For the last 12 weeks, I’ve put on the same outfit whenever I’ve needed to go out for the night.
I did not leave my house for a single evening social activity in anything other than my beloved Claudie Pierlot blazer (navy with a black leather trim, an investment piece from that one time I tried to care about fashion), a navy Zara jumper, light blue jeans and knee-high boots.
The only thing I changed was my socks, mostly alternating between my M&S daschund print pair and the John Lewis ones with penguins all over them.
When it was particularly cold outside, obviously I’d sling on an enormous overcoat because I’m Australian by birth and need thorough insulation to survive a British winter. I’d wind my grandmother’s old tartan scarf around my neck, shove my frozen fingers into navy gloves I bought at a Christmas market in Prague and I was set.
I went to birthday parties, dinners, book launches, industry events and date nights in exactly the same thing for a full three months and it was nothing short of fantastic.
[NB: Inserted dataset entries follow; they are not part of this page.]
theorem execUartCharTxEnd_agree {x0 x1 x2} :
    AgreeAns [.free, .regs, .time, .copy, .jobs, .events, .out, .pwr, .ser, .held] x2 (execUartCharTxEnd x0 x1 x2) := by
  unfold execUartCharTxEnd
  extract_lets a0 a1
  have ha0 : Agree [Part.free, Part.regs, Part.time, Part.copy, Part.jobs, Part.events, Part.out, Part.pwr, Part.ser, Part.held] x2 a0 := by
    unfold a0
    exact State_passTo_agree.mono (by decide)
  clear_value a0
  clear_value a1
  split
  · refine AgreeAns.of_next ?_
    exact Agree.refl _ _
  · refine AgreeAns.ite ?_ ?_
    · refine AgreeAns.of_next ?_
      refine Agree.step ?_ itemSent_agree (by decide)
      refine Agree.step ?_ endPortJob_agree (by decide)
      refine Agree.step ?_ setPort_agree (by decide)
      assumption
    · refine AgreeAns.of_next ?_
      refine Agree.step ?_ itemSent_agree (by decide)
      assumption

theorem countErr_agree {x0 x1} :
    Agree [.regs, .events, .out, .held] x1 (countErr x0 x1) := by
  unfold countErr
  refine Agree.trans ?_ (bumpStat_agree (by decide) ?_)
  · exact Agree.refl _ _
  · intro y0
    exact serOvf_agree.mono (by decide)

theorem frameErr_agree {x0 x1} :
    Agree [.regs, .events, .out, .held] x1 (frameErr x0 x1) := by
  unfold frameErr
  refine Agree.step ?_ uartCause_agree (by decide)
  exact countErr_agree.mono (by decide)

theorem execFrameTimeLimit_agree {x0 x1} :
    AgreeAns [.free, .regs, .time, .copy, .jobs, .events, .out, .pwr, .ser, .held] x1 (execFrameTimeLimit x0 x1) := by
  unfold execFrameTimeLimit
  split
  · refine AgreeAns.of_next ?_
    exact Agree.refl _ _
  · extract_lets a0 a1
    have ha0 : Agree [Part.free, Part.regs, Part.time, Part.copy, Part.jobs, Part.events, Part.out, Part.pwr, Part.ser, Part.held] x1 a0 := by
      unfold a0
      exact State_passTo_agree.mono (by decide)
    clear_value a0
    clear_value a1
    refine AgreeAns.ite ?_ ?_
    · refine AgreeAns.of_next ?_
      refine Agree.step ?_ frameErr_agree (by decide)
      refine Agree.step ?_ setPort_agree (by decide)
      assumption
    · refine AgreeAns.of_next ?_
      refine Agree.step ?_ endPortJob_agree (by decide)
      assumption

theorem drainLoop_agree {x0 x1 x2 x3} :
    Agree [.regs, .queues, .events, .out, .ser, .held] x3 (drainLoop x0 x1 x2 x3) := by
  induction x2 generalizing x3 with
  | zero => exact Agree.refl _ _
  | succ k ih =>
    unfold drainLoop
    dsimp only
    refine Agree.ite ?_ (Agree.refl _ _)
    exact (Agree.step (setPort_agree.mono (by decide)) queueWrite_agree (by decide)).step ih (by decide)

theorem drain_agree {x0 x1 x2} :
    Agree [.regs, .queues, .events, .out, .ser, .held] x2 (drain x0 x1 x2) := by
  unfold drain
  exact drainLoop_agree.mono (by decide)

theorem rxdataPop_agree {x0 x1} :
    Agree [.regs, .queues, .events, .out, .ser, .held] x1 (rxdataPop x0 x1) := by
  unfold rxdataPop
  extract_lets a0
  clear_value a0
  refine Agree.ite ?_ ?_
  · exact drain_agree.mono (by decide)
  · exact setPort_agree.mono (by decide)

theorem execSerialJobComplete_agree {x0 x1} :
    AgreeAns [.regs, .queues, .jobs, .events, .out, .held] x1 (execSerialJobComplete x0 x1) := by
  unfold execSerialJobComplete
  refine AgreeAns.of_next ?_
  exact completeEnded_agree.mono (by decide)

theorem drainAll_agree {x0} :
    Agree [.regs, .queues, .events, .out, .ser, .held] x0 (drainAll x0) := by
  unfold drainAll
  refine Agree.foldl ?_ ?_
  · intro y0
    intro y1
    exact drain_agree.mono (by decide)
  · exact Agree.refl _ _

theorem overrun_agree {x0 x1} :
    Agree [.regs, .events, .out, .held] x1 (overrun x0 x1) := by
  unfold overrun
  refine Agree.step ?_ uartCause_agree (by decide)
  refine Agree.trans ?_ (bumpStat_agree (by decide) ?_)
  · exact State_put_agree.mono (by decide)
  · intro y0
    exact serOvf_agree.mono (by decide)

theorem uartClear_agree {x0 x1} :
    Agree [.ser] x1 (uartClear x0 x1) := by
  unfold uartClear
  extract_lets a0 a1 a2 a3 a4
  clear_value a0
  clear_value a1
  clear_value a2
  clear_value a3
  have ha4 : Agree [Part.ser] x1 a4 := by
    unfold a4
    refine Agree.mk' ?_ (by
      intro p hp
      cases p <;> first | exact (hp (by decide)).elim | rfl | exact ⟨rfl, rfl⟩ | exact ⟨rfl, rfl, rfl⟩)
    exact Agree.refl _ _
  clear_value a4
  assumption

theorem serStart_agree {x0 x1 x2} :
    Agree [.regs, .jobs, .events, .out, .ser, .held] x2 (serStart x0 x1 x2) := by
  unfold serStart
  extract_lets a0 a1
  have ha0 : Agree [Part.regs, Part.jobs, Part.events, Part.out, Part.ser, Part.held] x2 a0 := by
    unfold a0
    exact setJob_agree.mono (by decide)
  clear_value a0
  clear_value a1
  refine Agree.step ?_ txNext_agree (by decide)
  refine Agree.step ?_ setPort_agree (by decide)
  assumption

theorem ringStart_agree {x0 x1} :
    Agree [.jobs, .ser] x1 (ringStart x0 x1) := by
  unfold ringStart
  extract_lets a0 a1 a2
  have ha0 : Agree [Part.jobs, Part.ser] x1 a0 := by
    unfold a0
    exact setJob_agree.mono (by decide)
  clear_value a0
  clear_value a1
  clear_value a2
  refine Agree.mk' ?_ (by
    intro p hp
    cases p <;> first | exact (hp (by decide)).elim | rfl | exact ⟨rfl, rfl⟩ | exact ⟨rfl, rfl, rfl⟩)
  assumption

theorem setResp_agree {x0 x1} :
    Agree [.free, .regs, .jobs, .pwr, .ser] x1 (setResp x0 x1) := by
  unfold setResp
  extract_lets a0 a1 a2 a3 a4
  clear_value a0
  clear_value a1
  clear_value a2
  clear_value a3
  have ha4 : Agree [Part.free, Part.regs, Part.jobs, Part.pwr, Part.ser] x1 a4 := by
    unfold a4
    refine Agree.mk' ?_ (by
      intro p hp
      cases p <;> first | exact (hp (by decide)).elim | rfl | exact ⟨rfl, rfl⟩ | exact ⟨rfl, rfl, rfl⟩)
    exact Agree.refl _ _
  clear_value a4
  refine Agree.step ?_ serEnd_agree (by decide)
  refine Agree.step ?_ State_put_agree (by decide)
  assumption

theorem serRun_agree {x0 x1} :
    Agree [.free, .regs, .jobs, .events, .out, .pwr, .ser, .held] x1 (serRun x0 x1) := by
  unfold serRun
  refine Agree.ite ?_ ?_
  · exact serEnd_agree.mono (by decide)
  · split
    · exact serStart_agree.mono (by decide)
    · exact serStart_agree.mono (by decide)
    · refine Agree.ite ?_ ?_
      · exact serStart_agree.mono (by decide)
      · exact ringStart_agree.mono (by decide)
    · exact setResp_agree.mono (by decide)

theorem serCommand_agree {x0 x1 x2} :
    Agree [.free, .regs, .jobs, .events, .out, .pwr, .ser, .held] x2 (serCommand x0 x1 x2) := by
  unfold serCommand
  split
  · exact Agree.refl _ _
  · refine Agree.ite ?_ ?_
    · exact Agree.refl _ _
    · refine Agree.ite ?_ ?_
      · exact serRun_agree.mono (by decide)
      · exact serEnd_agree.mono (by decide)

theorem execTxFrame_agree {x0 x1} :
    AgreeAns [.free, .regs, .jobs, .events, .out, .pwr, .ser, .held] x1 (execTxFrame x0 x1) := by
  unfold execTxFrame
  refine AgreeAns.of_next ?_
  exact serCommand_agree.mono (by decide)

theorem uartOff_agree {x0 x1} :
    Agree [.free, .regs, .jobs, .pwr, .ser] x1 (uartOff x0 x1) := by
  unfold uartOff
  extract_lets a0 a1
  have ha0 : Agree [Part.free, Part.regs, Part.jobs, Part.pwr, Part.ser] x1 a0 := by
    unfold a0
    refine Agree.step ?_ endPortJob_agree (by decide)
    exact State_put_agree.mono (by decide)
  clear_value a0
  clear_value a1
  refine Agree.step ?_ setPort_agree (by decide)
  refine Agree.step ?_ State_put_agree (by decide)
  assumption

theorem uartCfgWrite_agree {x0 x1 x2 x3} :
    Agree [.free, .regs, .queues, .jobs, .events, .out, .pwr, .ser, .held] x3 (uartCfgWrite x0 x1 x2 x3) := by
  unfold uartCfgWrite
  extract_lets a0 a1
  clear_value a0
  have ha1 : Agree [Part.free, Part.regs, Part.queues, Part.jobs, Part.events, Part.out, Part.pwr, Part.ser, Part.held] x3 a1 := by
    unfold a1
    exact State_wrTyped_agree.mono (by decide)
  clear_value a1
  refine Agree.ite ?_ ?_
  · refine Agree.ite ?_ ?_
    · exact uartOff_agree.mono (by decide)
    · exact Agree.refl _ _
  · refine Agree.ite ?_ ?_
    · exact State_put_agree.mono (by decide)
    · refine Agree.ite ?_ ?_
      · refine Agree.step ?_ drain_agree (by decide)
        refine Agree.step ?_ txNext_agree (by decide)
        assumption
      · assumption

theorem uartBaudWrite_agree {x0 x1 x2 x3} :
    Agree [.regs] x3 (uartBaudWrite x0 x1 x2 x3) := by
  unfold uartBaudWrite
  refine Agree.ite ?_ ?_
  · exact Agree.refl _ _
  · exact State_wrTyped_agree.mono (by decide)

theorem txPush_agree {x0 x1 x2} :
    Agree [.regs, .events, .out, .ser, .held] x2 (txPush x0 x1 x2) := by
  unfold txPush
  extract_lets a0 a1
  clear_value a0
  have ha1 : Agree [Part.regs, Part.events, Part.out, Part.ser, Part.held] x2 a1 := by
    unfold a1
    exact setPort_agree.mono (by decide)
  clear_value a1
  refine Agree.ite ?_ ?_
  · exact State_put_agree.mono (by decide)
  · refine Agree.ite ?_ ?_
    · refine Agree.step ?_ txNext_agree (by decide)
      assumption
    · assumption

theorem txdataWrite_agree {x0 x1 x2 x3} :
    Agree [.regs, .events, .out, .ser, .held] x3 (txdataWrite x0 x1 x2 x3) := by
  unfold txdataWrite
  refine Agree.ite ?_ ?_
  · exact Agree.refl _ _
  · exact txPush_agree.mono (by decide)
I don’t always find socialising easy. I’m an introvert who works from home with her dog, so I often find venturing out to spend time with other people daunting. I get pangs of social anxiety in the lead-up to almost any event and like just about any woman I know, almost always fret about what to wear.
‘I’ve nothing to wear!’ I’ll bellow, standing in front of a perfectly fine wardrobe of acceptable clothes. I dread nothing more than the act of dressing myself in nice clothes to attend something fancy and usually end up having a tantrum in my bedroom, surrounded by discarded dresses.
It started out of laziness: I would just put on the same outfit whenever I went out
I have struggled with body image issues for as long as I can remember and will notoriously declare I look hideous in every available item of clothing, rendering me almost unable to leave the house. Getting dressed can be a real challenge. I also do not have any sort of natural elegance or sense of style.
The decision to have a social uniform was, therefore, inspired. It started out of laziness: I would just put on the same outfit whenever I went out. It became a conscious decision to keep going after I’d done it about three times, because I noticed how much time angst I was saving.
So from then on, whenever I got an invitation to go outside and talk to other human beings, I did not worry about what to wear because I already had a pre-approved outfit selected.
Every time someone texted to ask me out for the night, I smugly thought about my favourite blazer hanging on a coat hanger, just waiting for her next outing. I washed the jumper semi-regularly, but left the jeans and the blazer as they were, so the outfit was always ready to go. Minimal upkeep, just as I like it. I widdled down my getting ready routine to about 20 minutes and saved a stupid amount of heartache and worry and fear, just by always knowing what I was going to wear.
If I’d repeated a more flamboyant outfit, perhaps I would have caught more people’s attention
My friends thought it was kind of great. To be honest, a lot of them didn’t even notice. A navy and black ensemble, hidden some of the time underneath a huge coat, isn’t exactly memorable.
I mostly just looked appropriate enough that people didn’t properly register what I was wearing each time. If I’d repeated a more flamboyant outfit, perhaps I would have caught more people’s attention. As it was, my closest friends had to hear about my decision to wear the same outfit over and over anyway because I was so pleased with myself. If they didn’t notice on their own, I made them acknowledge my new-yet-old look because I wanted them to know what a stone cold genius I was for simply wearing the same thing all the time.
My boyfriend was delighted because he had to endure fewer wardrobe related tantrums and we were able to leave the house with so much less anguish. He is also extremely sensible by nature so he approved of the minimalist approach to fashion. He endorsed my decision for environmental reasons, too.
We’ve all started talking recently about how awful fast fashion can be for the planet – and it’s such a worthwhile conversation. I’ve become a lot more conscious of the way I might contribute to climate change recently. Delightfully, while I was so busy outfit repeating, I didn’t buy a single new item of clothing all season long because I was perfectly content with what I had.
I had no shame whatsoever wearing the same thing so many times. Not once did I dread wearing my chosen outfit. Not once did I question my decision. Not once did someone criticise me for it.
In a world where celebrities are frequently shamed online and in the pages of magazines for wearing the same thing more than once, my act of serial outfit repetition felt like a little gesture of rebellion. I loved it. I’ll do it again. You should try it, too.